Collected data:

-- ==== Sys2Proof/Machine/Space.lean ====
section
/-!
DEFINITION. Machine/Space.lean: regions and their policies, the space each tier has and uses (R148, R196 to R199, R261 to
R264, R328), and the journal (R162, R163).
-/
namespace Sys2Proof.Machine

/-- How an operation on a page ended: it went on, or it waits. -/
inductive Res where
  | go (s : Chip)
  | wait (why : WaitWhy) (s : Chip)
  deriving DecidableEq, Repr

/-! ### Regions -/

/-- The memory mode of a region (R202): 0 SCRAMBLE, 1 XTS, 2 SEALED. -/
def Chip.regMode (s : Chip) (r : Nat) : Nat := s.cfgAt Obj.huskRegionMode r

/-- The region is persistent (dc.flags bit [0]). -/
def Chip.persistent (s : Chip) (r : Nat) : Bool := bitOf (s.cfgAt Obj.dcFlags r) 0

/-- The region is sharable (dc.flags bit [1]). -/
def Chip.sharable (s : Chip) (r : Nat) : Bool := bitOf (s.cfgAt Obj.dcFlags r) 1

/-- The region compresses (R176). -/
def Chip.compressing (s : Chip) (r : Nat) : Bool := decide (s.cfgAt Obj.millRegionMode r = 1)

/-- The region's pages may rest on the tier with code `t` (R145). -/
def Chip.tierAllowed (s : Chip) (r t : Nat) : Bool := bitOf (s.cfgAt Obj.policyTiers r) (t - 1)

/-- The HBM mirror holds the region's page tables (R87, R147): a change takes effect at its end, and until then the region is treated as
not map-resident. -/
def Chip.mapResident (s : Chip) (r : Nat) : Bool := bitOf s.map.resident r && decide (s.cfgAt Obj.policyMapResident r = 1)

/-- The region an address belongs to: its extent's, else the region that spans it. -/
def Chip.accessRegion (s : Chip) (dla : Nat) : Nat :=
  match s.extentOf dla with
  | some e => e.region
  | none => (s.regionOf dla).getD 0

/-- The region has an offered, accepted or releasing extent. -/
def Chip.regionBusy (s : Chip) (r : Nat) : Bool := s.map.extents.any (fun e => decide (e.region = r))

/-- cask.extent_mib: offered, accepted and releasing blocks of the cask, in MiB (R98). -/
def Chip.extentMib (s : Chip) (c : Nat) : Nat :=
  s.map.extents.foldl (fun a e => if e.cask = c then a + e.len / mib - 2 * e.freed.length else a) 0

/-! ### Records -/

/-- The code of a page record's state (R85). -/
def PgState.code : PgState → Nat
  | .unwritten => 0 | .hbm => 1 | .ddr => 2 | .nvm => 3 | .migrating => 4 | .poisoned => 5

/-- The tier with a code (R145). -/
def tierOfCode (t : Nat) : PgState := if t = 1 then .hbm else if t = 2 then .ddr else .nvm

/-- The 64-bit payload of a page record (R85). -/
def PageRec.payload (r : PageRec) : Nat :=
  r.st.code + r.grist.toNat * 8 + r.sectors * 16 + r.ch * 2 ^ 10 + r.loc * 2 ^ 13 + r.heat * 2 ^ 48 + r.gen * 2 ^ 56

/-- The location that is pending and names no media (R321). -/
abbrev pendingLoc : Nat := 0x7FFFFFFFF

/-- The migration of a page, with its slot number (R152). -/
def Chip.migOf (s : Chip) (p : Nat) : Option (Nat × Slot) := s.lauter.slots.find? (fun e => decide (e.2.page = p))

/-- The record a read of the page is served from: its source while it migrates (R85, R152). -/
def Chip.srcRec (s : Chip) (p : Nat) : PageRec :=
  let r := s.page p
  if r.st = .migrating then (match s.migOf p with | some (_, x) => x.src | none => r) else r

/-- The tier a page rests on. -/
def Chip.tierOf (s : Chip) (p : Nat) : PgState := (s.srcRec p).st

/-! ### Space -/

/-- The slot class that holds a grist page of `n` sectors, in sectors: the smallest (R196). -/
def slotClass (n : Nat) : Nat := (([1, 2, 3, 4, 6, 8, 12, 16, 24, 32, 48] : List Nat).find? (fun k => decide (n ≤ k))).getD 64

/-- Slots of a class per 4 KiB page (R196): a slot never crosses a page. -/
def slotsPerPage (k : Nat) : Nat := 64 / k

/-- Pages resting on a tier and channel, with their records. -/
def Chip.pagesOn (s : Chip) (t : PgState) (ch : Nat) : Tab PageRec :=
  s.map.pages.filter (fun e => decide (s.tierOf e.1 = t) && (decide (t = .hbm) || decide (e.2.ch = ch)))

/-- The records that hold space on a tier and channel: those of the pages that rest there, and the other place of each migration: its
destination, or its source until that is free (R152 steps 1 and 7). -/
def Chip.placesOn (s : Chip) (t : PgState) (ch : Nat) : Tab PageRec :=
  (s.map.pages.map (fun e => (e.1, s.srcRec e.1))
      ++ s.lauter.slots.map (fun e => (e.2.page, if e.2.stage = .swung then e.2.src else e.2.dst))).filter
    (fun e => decide (e.2.st = t) && (decide (t = .hbm) || decide (e.2.ch = ch)))

/-- The page is stored as a sealed frame where it is plain on DDR5 or the non-volatile tier (R209). -/
def Chip.sealedRegion (s : Chip) (p : Nat) : Bool := decide (s.regMode (s.accessRegion (4096 * p)) = 2)

/-- The sectors that page `p`, stored as `r`, keeps others out of: its frame of 64; on DDR5 the group of eight sealed frames in nine
pages (R209; groups are aligned, log entry 6), or the page that its slot is carved from (R196). -/
def Chip.spanOf (s : Chip) (p : Nat) (r : PageRec) : Nat × Nat :=
  if r.st = .ddr ∧ r.grist then (r.loc / 64 * 64, 64)
  else if r.st = .ddr ∧ s.sealedRegion p then (r.loc / 576 * 576, 576)
  else (r.loc, 64)

/-- Spans listed once each. -/
def distinctSpans : List (Nat × Nat) → List (Nat × Nat)
  | [] => []
  | x :: r => if r.contains x then distinctSpans r else x :: distinctSpans r

/-- The spans of a DDR5 channel, or of HBM, that are in use. -/
def Chip.spansOn (s : Chip) (t : PgState) (ch : Nat) : List (Nat × Nat) :=
  distinctSpans ((s.placesOn t ch).map (fun e => s.spanOf e.1 e.2))

/-- 4 KiB pages used on a DDR5 channel: a page for each that slots are carved from (R196), nine for a group of sealed frames (R209). -/
def Chip.ddrUsed (s : Chip) (ch : Nat) : Nat := (s.spansOn .ddr ch).foldl (fun a e => a + e.2 / 64) 0

/-- Media lines that page `p` takes in a form (R308). -/
def Chip.unitLines (s : Chip) (p : Nat) (form : Bool × Nat) : Nat :=
  if form.1 then form.2 + 1 else if s.sealedRegion p then 72 else 64

/-- Media lines used on an NVM channel (R308): by the pages, by page writes in progress, and by the old places not yet free (R309). -/
def Chip.nvmUsed (s : Chip) (ch : Nat) : Nat :=
  (s.placesOn .nvm ch).foldl (fun a e => a + s.unitLines e.1 (e.2.grist, e.2.sectors)) 0
    + s.kiln.progs.foldl (fun a e => if e.2.ch = ch then a + s.unitLines e.2.page (e.2.grist, e.2.sectors) else a) 0
    + s.kiln.olds.foldl (fun a o => if o.old.st = .nvm ∧ o.old.ch = ch ∧ o.old.loc ≠ pendingLoc
        ∧ (s.lauter.journal ++ s.lauter.backlog).any (fun e => decide (e.seq = o.seq)) then
          a + s.unitLines o.page (o.old.grist, o.old.sectors) else a) 0

/-- Blocks of a bank of a media package (R292). -/
def nvmBankBlocks (gib : Nat) : Nat := if gib = 1024 then 32768 else 16384

/-- Spare blocks kept of each bank (R312). -/
def Chip.spareBlocks (s : Chip) (ch : Nat) : Nat := nvmBankBlocks (s.nvm ch).gib * s.cfg Obj.kilnSparePct / 100

/-- The pages that a channel holds: DDR5 without the training area of each logical rank (R268); NVM without witness lines, the system
blocks and the spares (R294, R312). -/
def Chip.chanCap (s : Chip) (n : Nat) : Nat :=
  if n < 8 then
    let d := s.ddr n
    d.gib * 262144 - 512 * (d.dimms * d.ranks * (if d.tds then 2 else 1))
  else
    let c := s.nvm (n - 8)
    let pk := c.roots.length
    (pk * 16 * (nvmBankBlocks c.gib - s.spareBlocks (n - 8)) - pk) * 32760 / 64

/-- Free pages of channel `n` (R175): DDR5 0 to 7, NVM 8 to 15. -/
def Chip.chanFree (s : Chip) (n : Nat) : Nat :=
  Tab.get 0 s.lauter.capPages n - (if n < 8 then s.ddrUsed n else ceilDiv (s.nvmUsed (n - 8)) 64)

/-- The ONLINE channels of a tier (R148). -/
def Chip.onlineChans (s : Chip) (t : PgState) : List Nat :=
  match t with
  | .ddr => (List.range 8).filter (fun n => decide (s.chanState n = .online))
  | .nvm => [8, 9, 10, 11, 12, 13, 14, 15].filter (fun n => decide (s.chanState n = .online))
  | _ => []

/-- Blocks of 2 MiB of every non-zero DC region. -/
def Chip.directoryBlocks (s : Chip) : Nat :=
  (List.range 8).foldl (fun a r => a + s.cfgAt Obj.dcLength r / 2097152) 0

/-- The HBM map mirror in use, in bytes (R262). -/
def Chip.mirrorBytes (s : Chip) : Nat :=
  16 * s.directoryBlocks + 8192 * countIf (fun e => bitOf s.map.resident (s.accessRegion (2097152 * e.1))) s.map.tables

/-- The persist reserve's size, in MiB, until a change of it ends (R264). -/
def Chip.reserveMib (s : Chip) : Nat := s.dram.reserveWas.getD (s.cfg Obj.hbmPersistReserveMib)

/-- The smaller of the old and new reserve (R264). -/
def Chip.reserveMin (s : Chip) : Nat := min s.reserveMib (s.cfg Obj.hbmPersistReserveMib)

/-- The resident share in MiB (R261). -/
def Chip.residentMib (s : Chip) : Nat := 16384 - s.reserveMib - s.cfg Obj.windowsAbsorbLimitMib

/-- The reserve as its change takes or gives space: the larger of the old and new size, so that a grow finds its space empty (R264). -/
def Chip.reserveMax (s : Chip) : Nat := max s.reserveMib (s.cfg Obj.hbmPersistReserveMib)

/-- Pages that the HBM placement capacity holds (R148, R261, R264, R561): the share without the mirror and the dump ring. -/
def Chip.hbmCapPages (s : Chip) : Nat :=
  ((16384 - s.reserveMax - s.cfg Obj.windowsAbsorbLimitMib) * mib - s.mirrorBytes - 16384 * s.cfg Obj.cntDumpRecords) / 4096

/-- The placement capacity of a tier, in pages (R148). -/
def Chip.tierCap (s : Chip) (t : PgState) : Nat :=
  match t with
  | .hbm => s.hbmCapPages
  | _ => (s.onlineChans t).foldl (fun a n => a + Tab.get 0 s.lauter.capPages n) 0

/-- The free space of a tier, in pages. -/
def Chip.tierFree (s : Chip) (t : PgState) : Nat :=
  match t with
  | .hbm => s.hbmCapPages - (s.placesOn .hbm 0).length
  | _ => (s.onlineChans t).foldl (fun a n => a + s.chanFree n) 0

/-- The tier reserve, in pages (R198); HBM keeps none. -/
def Chip.tierReserve (s : Chip) (t : PgState) : Nat :=
  match t with
  | .hbm => 0
  | _ => ceilDiv (s.tierCap t * s.cfg Obj.millReservePct) 100

/-- A tier has room for one more page; `inReserve` says that the reserve may be used (R198). -/
def Chip.tierRoom (s : Chip) (t : PgState) (inReserve : Bool) : Bool :=
  decide ((if inReserve then 0 else s.tierReserve t) < s.tierFree t)

/-! ### Persist reserve and absorb space -/

/-- ONLINE NVM channels. -/
def Chip.nvmOnline (s : Chip) : Nat := (s.onlineChans .nvm).length

/-- The journal's size in bytes. -/
def Chip.journalBytes (s : Chip) : Nat := s.cfg Obj.lauterJournalKib * 1024

/-- The largest dirty limit that the hold-up time allows, rounded down to a page (R328). -/
def budgetLimit (n holdup j : Nat) : Nat := (64 * (holdup - 2000) * 24576 * n - 1280 * j) / 650 / 4096 * 4096

/-- D of R328: the reserve's dirty limit in bytes. -/
def Chip.dirtyLimit (s : Chip) : Nat :=
  let d := s.reserveMin * mib - s.journalBytes
  if s.nvmOnline = 0 then 0 else min d (budgetLimit s.nvmOnline (s.cfg Obj.kilnHoldupUs) s.journalBytes)

/-- The hold-up time lowers D (R328). -/
def Chip.budgetLimited (s : Chip) : Bool :=
  decide (0 < s.nvmOnline ∧ s.dirtyLimit < s.reserveMin * mib - s.journalBytes)

/-- kiln.persist_time_us (R328); 2,000 with no channel ONLINE. -/
def Chip.persistTime (s : Chip) : Nat :=
  if s.nvmOnline = 0 then 2000
  else 2000 + ceilDiv (10 * (65 * s.dirtyLimit + 128 * s.journalBytes)) (64 * 24576 * s.nvmOnline)

/-- Dirty bytes of absorb space, or of the reserve (R321, R586). -/
def Chip.absorbBytes (s : Chip) (persist : Bool) : Nat :=
  4096 * countIf (fun e => decide (e.2.persist = persist)) s.kiln.absorbed

/-- The page can take an absorbed line: it is charged already, or a new charge fits (R48, R263). -/
def Chip.absorbRoom (s : Chip) (p : Nat) (persist : Bool) : Bool :=
  (Tab.find s.kiln.absorbed p).isSome
    || decide (s.absorbBytes persist + 4096 ≤ (if persist then s.dirtyLimit else s.cfg Obj.windowsAbsorbLimitMib * mib))

/-- Absorb space committed to accepted BURST windows, in MiB (R46). -/
def Chip.committedMib (s : Chip) : Nat :=
  s.win.pending.foldl (fun a w => if w.cls = .burst then a + w.absorbMib else a) 0

/-- windows.drain_rate_mbs (R49). -/
def Chip.drainRate (s : Chip) : Nat := 3000 * s.nvmOnline

/-! ### Root records (R295, R327) -/

/-- The copy of a root record that is intact, the newer of two (R295). -/
def newestRoot (a b : List Byte) : Option Root :=
  let x := Root.ofImage a
  let y := Root.ofImage b
  match rootIntact a, rootIntact b with
  | true, true => some (if diff32 x.generation y.generation < 2 ^ 31 then x else y)
  | true, false => some x
  | false, true => some y
  | false, false => none

/-- The root record of a package. -/
def RootRec.newest (x : RootRec) : Option Root := newestRoot x.copyA x.copyB

/-- The root says that the package holds a copy of the map zone. -/
def RootRec.zone (x : RootRec) : Bool := x.newest.any (·.zone)

/-- The root says that the last flush completed. -/
def RootRec.clean (x : RootRec) : Bool := x.newest.any (·.clean)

## About this task
In the records above, find the line with "def Chip.placesOn (s"; write out exactly that line and each one after it, stopping after the line with "if r.st = .ddr ∧ r.grist".

## Exercise answer
def Chip.placesOn (s : Chip) (t : PgState) (ch : Nat) : Tab PageRec :=
  (s.map.pages.map (fun e => (e.1, s.srcRec e.1))
      ++ s.lauter.slots.map (fun e => (e.2.page, if e.2.stage = .swung then e.2.src else e.2.dst))).filter
    (fun e => decide (e.2.st = t) && (decide (t = .hbm) || decide (e.2.ch = ch)))

/-- The page is stored as a sealed frame where it is plain on DDR5 or the non-volatile tier (R209). -/
def Chip.sealedRegion (s : Chip) (p : Nat) : Bool := decide (s.regMode (s.accessRegion (4096 * p)) = 2)

/-- The sectors that page `p`, stored as `r`, keeps others out of: its frame of 64; on DDR5 the group of eight sealed frames in nine
pages (R209; groups are aligned, log entry 6), or the page that its slot is carved from (R196). -/
def Chip.spanOf (s : Chip) (p : Nat) (r : PageRec) : Nat × Nat :=
  if r.st = .ddr ∧ r.grist then (r.loc / 64 * 64, 64)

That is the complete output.